In 2003, the Internal Revenue Service sued Larry Gagosian and three of his associates, accusing them of evading $26.5 million in taxes, interest, and penalties on a 1990 sale of contemporary art. The IRS charged Gagosian and his partners for deliberately shifting assets out of a company they created, Contemporary Art Holding Corp., to avoid paying taxes.

In 2016, New York Attorney General Eric Schneiderman and the New York State Department of Taxation and Finance investigated Gagosian Gallery and its affiliate Pre-War Art Inc. (in Beverly Hills, California) for failing to pay New York State sales tax on hundreds of art transactions from 2005 to 2015. Gagosian Gallery agreed to a $4.28 million settlement for back taxes, interest, and penalties owed.

=== Copyright infringement ===
When French photographer Patrick Cariou launched a copyright lawsuit against Richard Prince in 2009, Larry Gagosian was named as a co-defendant, as he had displayed the disputed series of Prince paintings in a gallery exhibit titled Canal Zone.

===Contract breaches and other issues===
In 2009, a deal that Gagosian Gallery had struck to buy $3 million in gold bricks for the work One Ton, One Kilo by the artist Chris Burden was frozen after disclosure that the gold bricks had been acquired from a company owned by financier Allen Stanford. In March 2009, the U.S. Securities and Exchange Commission had begun investigating Stanford for defrauding investors. Stanford was found guilty and sentenced to 110 years in prison for cheating investors out of more than $7 billion over 20 years, one of the largest Ponzi schemes in US history.

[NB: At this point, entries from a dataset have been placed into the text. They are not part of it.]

-- ==== Sys2Proof/Machine/Axis.lean ====
section
/-! DEFINITION. The maintenance axes (chapter 18): states, the rate multiplier, the profile, moves, stops, limits, homing and the coil drive. -/

namespace Sys2Proof.Machine

/-- What an axis keeps. -/
def State.axis (s : State) (a : Nat) : Axis := mapGet {} s.axes a

/-- Replace what an axis keeps. -/
def State.setAxis (s : State) (a : Nat) (x : Axis) : State := { s with axes := mapSet {} a x s.axes }

/-- The axis state (Table 18.2): 0 OFF, 1 HOLD, 2 MOVING, 3 HOMING, 4 FAULT. -/
def axState (s : State) (a : Nat) : Nat := s.get AXIS_STATUS.STATE a

/-- The axis is MOVING or HOMING. -/
def axBusy (s : State) (a : Nat) : Bool := axState s a = 2 || axState s a = 3

/-- The position P. -/
def axP (s : State) (a : Nat) : Int := s.getS AXIS_POS.P a

/-- The direction of travel. -/
def axDir (s : State) (a : Nat) : Int := if s.is AXIS_STATUS.DIR a then -1 else 1

/-- The six axes. -/
def allAxes : List Nat := [0, 1, 2, 3, 4, 5]

/-- Some axis is moving. -/
def anyAxisBusy (s : State) : Bool := allAxes.any (axBusy s)

/-- The axis is at its target (R502). -/
def axAtTarget (s : State) (a : Nat) : Bool :=
  axState s a = 2 && (s.axis a).aimed && axP s a = s.getS AXIS_TARGET.TARGET a

/-- A move or a homing ends in HOLD: VNOW 0 and nothing left over. -/
def axHold (a : Nat) (s : State) : State :=
  let x := s.axis a
  let s := (s.put AXIS_VNOW.V 0 a).put AXIS_STATUS.STATE 1 a
  s.setAxis a { x with home := none, aimed := false, stop := none, off := false, limit := false, found := false, wrong := false, missed := false, done := 0 }

/-- R506: a move reaches its target. -/
def axDone (a : Nat) (s : State) : State :=
  let s := (axHold a s).put AXIS_STATUS.LAST_END 1 a
  raise AXIS_DONE (a + 16 + 256 * s.get AXIS_STATUS.POS_DOUBT a) s

/-- R508, R509: a stop takes effect, with its end reason. -/
def axStopNow (a reason : Nat) (s : State) : State :=
  let off := (s.axis a).off
  let s := (((axHold a s).put AXIS_STATUS.POS_DOUBT 1 a).put AXIS_STATUS.HOMED 0 a).put AXIS_STATUS.LAST_END reason a
  let s := onlyIf off (fun s => s.put AXIS_STATUS.STATE 0 a) s
  raise AXIS_DONE (a + 16 * reason + 256) s

/-- R511: a fault of Table 18.4. -/
def axFault (a code : Nat) (s : State) : State :=
  let homing := axState s a = 3
  let s := ((axHold a s).put AXIS_STATUS.POS_DOUBT 1 a).put AXIS_STATUS.HOMED 0 a
  let s := onlyIf (code = 1) (fun s => s.put AXIS_STATUS.STATE 4 a) s
  let s := (s.put AXIS_STATUS.LAST_FAULT code a).count AXIS_FAULTS.COUNT a
  raise AXIS_FAULT (a + 16 * code + 256 * b2n homing) s

/-- Table 18.3: the home switch has tripped, and P is rebased on the latched edge. -/
def axHomed (a : Nat) (s : State) : State :=
  match (s.axis a).home with
  | none => s
  | some (_, pos, hi) =>
    let latched := if hi then s.getS AXIS_LIM_HI_POS.P a else s.getS AXIS_LIM_LO_POS.P a
    let s := (axHold a s).putS AXIS_POS.P (pos + (axP s a - latched)) a
    let s := (s.put AXIS_STATUS.POS_DOUBT 0 a).put AXIS_STATUS.HOMED 1 a
    raise AXIS_HOME_DONE (a + 16 * b2n hi) s

/-! ### The rate multiplier (R495) -/

/-- One microstep in the direction of travel, never beyond the target (R502), and HOME_MAX noted (Table 18.3). -/
def axStep (a : Nat) (s : State) : State :=
  let x := s.axis a
  if axAtTarget s a || x.limit || x.found || x.wrong || x.missed then s
  else
    let s := s.putS AXIS_POS.P (axP s a + axDir s a) a
    match x.home with
    | some (most, _, _) =>
      if (axP s a - x.origin).natAbs ≥ most then s.setAxis a { x with missed := true } else s
    | none => s

/-- The advances that the accumulator needs to overflow. -/
def axUntil (phase vnow : Nat) : Nat := (2 ^ 32 - phase + vnow - 1) / vnow

/-- AXIS_MICROSTEP: the accumulator overflows within the present profile tick, and one microstep is issued (R495, R496). -/
def axMicrostep (a : Nat) (s : State) : State :=
  let x := s.axis a
  let v := s.get AXIS_VNOW.V a
  let n := axUntil x.phase v
  if axBusy s a ∧ 0 < v ∧ x.done + n ≤ 100 then
    axStep a (s.setAxis a { x with done := x.done + n, phase := x.phase + n * v - 2 ^ 32 })
  else s

/-! ### The profile (R500 to R502) -/

/-- Length of the jerk phase of a ramp to velocity word v, in us. -/
def jerkTime (amax jmax v : Nat) : Nat :=
  if v * jmax ≥ amax * amax then 1000 * amax / jmax else isqrt (v * 1000000 / jmax)

/-- Length of a ramp from rest to velocity word v, in us (R501). -/
def rampTime (amax jmax v : Nat) : Nat :=
  if v * jmax ≥ amax * amax then 1000 * v / amax + 1000 * amax / jmax else 2 * isqrt (v * 1000000 / jmax)

/-- The velocity word n us into a ramp to v: jerk up, constant acceleration, jerk down. -/
def rampAt (amax jmax v n : Nat) : Nat :=
  let tj := jerkTime amax jmax v
  let t := rampTime amax jmax v
  if n ≥ t then v
  else if n ≤ tj then min v (jmax * n * n / 2000000)
  else if n + tj ≥ t then v - min v (jmax * (t - n) * (t - n) / 2000000)
  else min v (amax * (2 * n - tj) / 2000)

/-- The microsteps that a ramp to v covers: the distance of constant speed v for half its time (R501). -/
def rampSteps (amax jmax v : Nat) : Nat := v * rampTime amax jmax v * 50 / 2 ^ 32

/-- The greatest peak below 2^(bits) above a base whose two ramps cover at most a length. -/
def peakFor (amax jmax len : Nat) : Nat → Nat → Nat
  | 0, v => v
  | b + 1, v =>
    let c := v + 2 ^ b
    peakFor amax jmax len b (if 2 * rampSteps amax jmax c ≤ len then c else v)

/-- The peak of a move of a length (R501): VMAX, or less where two ramps to VMAX would not fit. -/
def movePeak (amax jmax vmax len : Nat) : Nat :=
  if 2 * rampSteps amax jmax vmax ≤ len then vmax else min vmax (peakFor amax jmax len 27 0)

/-- Length of an aimed move in us: two ramps and the cruise between them. -/
def moveTime (amax jmax v len : Nat) : Nat :=
  2 * rampTime amax jmax v + (if v = 0 then 0 else (len - 2 * rampSteps amax jmax v) * 2 ^ 32 / (100 * v))

/-- VNOW n us into a move (R501). -/
def vnowAt (x : Axis) (len n : Nat) : Nat :=
  if x.aimed then
    let t := moveTime x.amax x.jmax x.peak len
    if n ≥ t then 0 else min (rampAt x.amax x.jmax x.peak n) (rampAt x.amax x.jmax x.peak (t - n))
  else rampAt x.amax x.jmax x.peak n

/-- Issue n microsteps. -/
def axSteps : Nat → Nat → State → State
  | 0, _, s => s
  | n + 1, a, s => axSteps n a (axStep a s)

/-- What ends in a profile tick, by Table 18.5: some outcome of the move, or none. -/
def axSettle (a : Nat) (s : State) : Option State :=
  let x := s.axis a
  if axAtTarget s a then some (axDone a s)
  else if x.wrong then some (axFault a 3 s)
  else if x.found then some (axHomed a s)
  else if x.limit then some (axFault a 2 s)
  else if x.missed then some (axFault a 4 s)
  else x.stop.map fun r => axStopNow a r s

/-- AXIS_PROFILE_TICK for one axis (R501, R515): the rest of the tick's advances, the end of the move if one is due, else the next VNOW. An aimed move whose time is up takes what the rounding of VNOW has left of its way. -/
def axTick (a : Nat) (s : State) : State :=
  if axBusy s a then
    let x := s.axis a
    let v := s.get AXIS_VNOW.V a
    let acc := x.phase + (100 - x.done) * v
    let s := axSteps (acc / 2 ^ 32) a (s.setAxis a { x with phase := acc % 2 ^ 32, done := 0, ticks := x.ticks + 1 })
    match axSettle a s with
    | some s => s
    | none =>
      let x := s.axis a
      let len := (s.getS AXIS_TARGET.TARGET a - x.origin).natAbs
      if x.aimed ∧ x.ticks ≥ moveTime x.amax x.jmax x.peak len then axDone a (s.putS AXIS_POS.P (s.getS AXIS_TARGET.TARGET a) a)
      else s.put AXIS_VNOW.V (vnowAt x len x.ticks) a
  else s

/-! ### Commands -/

/-- R471: AXIS_MOVE and AXIS_HOME need ownership while EN is 1. -/
def axNotOwner (s : State) : Bool := s.is PAIR_CTL.EN && s.get PAIR_STATUS.ROLE ≠ 3

/-- The limit toward which a direction travels is tripped. -/
def axBlocked (s : State) (a : Nat) (dir : Int) : Bool :=
  if dir = 1 then s.is AXIS_STATUS.LIM_HI a else s.is AXIS_STATUS.LIM_LO a

/-- A move or a homing begins (R495, R500, R505). -/
def axBegin (a st : Nat) (dir : Int) (x : Axis) (s : State) : State :=
  let s := ((s.put AXIS_STATUS.STATE st a).putB AXIS_STATUS.DIR (dir = -1) a).put AXIS_VNOW.V 0 a
  (s.count AXIS_MOVES.COUNT a).setAxis a { x with
    phase := 0, done := 0, ticks := 0, origin := axP s a, stop := none, off := false
    limit := false, found := false, wrong := false, missed := false
    amax := s.get AXIS_AMAX.AMAX a, jmax := s.get AXIS_JMAX.JMAX a }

In March 2011, British collector Robert Wylde sued the Gagosian Gallery for selling him a $2.5 million Mark Tansey painting, The Innocent Eye Test (1981), which had already been promised to the Metropolitan Museum of Art by the painting's owner, Jan Cowles. The case was settled for $4.4 million later that year.

In 2012, Gagosian Gallery was brought before the United States District Court for the Southern District of New York in a lawsuit by Jan Cowles, who claimed that the gallery sold a painting, Girl in Mirror (1964) by Roy Lichtenstein, from her collection in 2008 or 2009 without her consent. Cowles and Gagosian agreed to settle the lawsuit in March 2013.